The Methanesulfonato{[4-(N,N-Dimethylamino)Phenyl]Di-T-Butylphosphino}(2'-Amino-1,1'-Biphenyl-2-Yl)Palladium(II) intermediates can be detected by desorption electrospray ionization according to the previous work [3]. Upon mixing Methanesulfonato{[4-(N,N-Dimethylamino)Phenyl]Di-T-Butylphosphino}(2'-Amino-1,1'-Biphenyl-2-Yl)Palladium(II) in THF, a major ion corresponding to the cation of it at m/z 539 appeared in the acquired desorption electrospray ionization spectrum (DESI-MS). Figure 3 shows that once NaOtBu in MeOH was introduced and online mixed with Methanesulfonato{[4-(N,N-Dimethylamino)Phenyl]Di-T-Butylphosphino}(2'-Amino-1,1'-Biphenyl-2-Yl)Palladium(II), the sodium-adducted Pd⁰L species at m/z 394 was formed and immediately captured by MS. It is reasonable that sodiated Pd0L rather than the protonated Pd⁰L was detected because the reaction mixture has excess NaO^tBu. The inset in Figure 3 clearly shows the zoomed-in spectrum of [Pd⁰L + Na]+ at m/z 394, which exactly matches its theoretical isotopic peak distribution. With the ability to detect the catalytically reactive Pd⁰L species using the DESI-MS approach, the ability to detect other species is investigated within the reaction cycle. Premixing Methanesulfonato{[4-(N,N-Dimethylamino)Phenyl]Di-T-Butylphosphino}(2'-Amino-1,1'-Biphenyl-2-Yl)Palladium(II) with iodobenzene (PhI), and further mixing with NaOtBu, allowed the in situ generated Pd⁰L species to undergo oxidative addition with PhI to produce [LPdPh]⁺, which was successfully observed at m/z 448. Besides the observation of Pd⁰L (m/z 394) and [LPdPh]⁺ (m/z 448), generation of a new set of peaks at m/z 647 indicated the successful formation and detection of the PdII-amine complex, [LPd^IIPh(HN₂R)]⁺.

References

[1]Masuda et al. Late-Stage Functionalization of the Periphery of Oligophenylene Dendrimers with Various Arene Units via Fourfold C-H Borylation. Journal of Organic Chemistry, 2021, 86(21): 14433-14443.

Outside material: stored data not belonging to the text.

/-- ASSIGN (R340, R344, R372). -/
structure Assign where
  serial : Word
  num : Pkg
  members : BitVec 32
  manager : Pkg
  standby : Option Pkg := none
  /-- 1 Indicative, 2 Subjunctive -/
  regime : Nat := 1
  /-- channel mode and DRAM top of each member -/
  modes : List (Nat × Nat) := []
  tops : List (Nat × Nat) := []
  /-- to a package that is left out: the serials of the others' members (log entry 26) -/
  without : List Word := []
  deriving DecidableEq, Repr

/-- MIRROR: an owner key slot's state (R352, R501). -/
structure MirrorArgs where
  slot : Fin 8
  active : Bool
  key : BitVec 256
  last : Word
  deriving DecidableEq, Repr

/-- One timing exchange of a correction (R33, R36), times in 1/16 clause. -/
structure Exchange where
  t1 : Nat
  t2 : Nat
  tm : Nat
  ta : Nat
  retx : Bool := false
  deriving DecidableEq, Repr

/-- What a message carries beside its header (the Data column of R239). -/
inductive Body where
  | none
  | line (l : Line)
  | atom (a : AtomArgs)
  | cmo (clinv : Bool)
  | bytes (l : Line) (mask : BitVec 64)
  | uc (off : BitVec 6) (size : Nat)
  | value (w : Word)
  | flag (b : Bool)
  | state (c : CState)
  | tlbi (a : TlbiArgs)
  | journal (r : BitVec 256)
  | words (ws : List Word)
  | record (r : Rec)
  /-- an access to the device region at 7F00_0000_0000h + offset (R666) -/
  | reg (offset : BitVec 40) (size : Nat) (w : Word)
  | report (r : Report)
  | command (c : Command)
  | ident (i : Ident)
  | assign (a : Assign)
  | mirror (m : MirrorArgs)
  /-- an interrupt: the thread identifier, its class and whether c.counter routing takes it at S (R465) -/
  | interrupt (tid : BitVec 16) (cls : IntClass) (atS : Bool)
  deriving DecidableEq, Repr

/-- A message an agent of the package has sent. -/
structure Msg where
  type : MsgType
  hdr : Hdr
  body : Body := .none
  deriving DecidableEq, Repr

/-- The loads of R71 and R72. -/
inductive LoadOp where
  | lb | lh | lw | ld | lbu | lhu | lwu
  deriving DecidableEq, Repr

/-- The stores of R71 and R72. -/
inductive StoreOp where
  | sb | sh | sw | sd
  deriving DecidableEq, Repr

/-- How a DRAM read decodes (R384): without error, corrected in one device (its symbols in `syms`), not within one device, or,
for a line that has never been written, by chance (R385). -/
inductive ReadOutcome where
  | clean
  | device (dev : Fin 10) (syms : BitVec 4)
  | uncorrectable
  | stray
  deriving DecidableEq, Repr

/-- How a directory SRAM read ends (R300): clean, a single-bit error in an entry or set control, an uncorrectable error that a
retry clears, one that stays in set control or in an entry, and the errors of a displacement-table pointer. -/
inductive DirOutcome where
  | clean
  | single (bit : BitVec 8)
  | retried
  | controlSingle (bit : BitVec 8)
  | controlRetried
  | controlTwice
  | entryTwice
  | pointerSingle
  | pointerUncorr
  deriving DecidableEq, Repr

/-- Who writes a register (R673, R674): a realm-0 thread, the platform host through BAR0, REG_WRITE. -/
inductive Writer where
  | thread (origin : BitVec 16)
  | host
  | ticket
  deriving DecidableEq, Repr

/-- How a DRAM channel trains (R364): what the SPD of its DIMMs gives, coded as in DMC[n].STATUS (R393); whether it fails at
8000 MT/s and at 6400 MT/s; its two result words. -/
structure ChanTrain where
  dimms : BitVec 2 := 0
  size : BitVec 2 := 0
  ranks : BitVec 2 := 0
  fail8000 : Bool := true
  fail6400 : Bool := true
  res0 : Word := 0
  res1 : Word := 0
  deriving DecidableEq, Repr

/-- How a directory SRAM port trains (R298, R299): a device answers, training passes, the density code and the read latency. -/
structure PortTrain where
  present : Bool := false
  trained : Bool := false
  density : BitVec 2 := 0
  rlat : BitVec 4 := 0
  deriving DecidableEq, Repr

/-- What TRAIN finds on a wire group of a bridge (R534): the failed wires, and whether the strobe failed. -/
structure WireFault where
  die : DiePos
  toDie : Bool
  group : Fin 32
  wires : Nat
  strobe : Bool := false
  deriving DecidableEq, Repr

/-- What the SEC-DED and parity checks of the mesh and the narrow network find on a message's way (R552), with the router, the input port
and the virtual channel. -/
inductive MeshError where
  | clean
  | corrected (router : Fin 36) (port vc : Nat)
  | uncorrectable (router : Fin 36) (port vc : Nat)
  | narrow (router : Fin 36) (vc : Nat)
  | narrowTwice (router : Fin 36) (vc : Nat)
  deriving DecidableEq, Repr

/-- The routing word (R327). -/
structure Route where
  dst : Pkg := 0
  src : Pkg := 0
  pri : BitVec 2 := 0
  snp : Bool := false
  hop : BitVec 2 := 0
  len : BitVec 4 := 2
  retx : Bool := false
  flood : Bool := false
  reserved : BitVec 11 := 0
  deriving DecidableEq, Repr

/-- A message on a Trail link (R327): its routing word, the source and sequence number of a flooded one (R340), and its content,
or its TYPE where that value is unassigned (R690). -/
structure Pkt where
  route : Route
  fsrc : Word := 0
  fseq : BitVec 16 := 0
  msg : Msg
  unknown : Option (BitVec 8) := none
  deriving DecidableEq, Repr

/-- What a receiver's decoder makes of the codewords of a flit (R319): the symbols corrected, by lane, and the codewords it cannot
correct. -/
structure Decoded where
  syms : List (Fin 8 × Nat) := []
  uncorr : Nat := 0
  deriving DecidableEq, Repr

/-- A flit as it is received (R320): bytes 0 to 3, the fifteen slots, bytes 244 to 251 and the CRC; what the decoder made of it; and the
messages that its slots begin, in slot order, whose routing words stand in the slots (the layout of the rest of a message is not given,
log entry 25). -/
structure Flit where
  head : BitVec 32
  slots : List (BitVec 128) := List.replicate 15 0
  tail : BitVec 64 := 0
  crc : BitVec 32 := 0
  rx : Decoded := {}
  pkts : List Pkt := []
  deriving DecidableEq, Repr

[2]Bruno et al. Design and preparation of new palladium precatalysts for C-C and C-N cross- coupling reactions. Chem. Sci. 2013, 4, 916?920.

[3]Zheng et al. Capture of Reactive Monophosphine-Ligated Palladium(0) Intermediates by Mass Spectrometry. Journal of the American Chemical Society, 2015, 137(44): 14035-14038.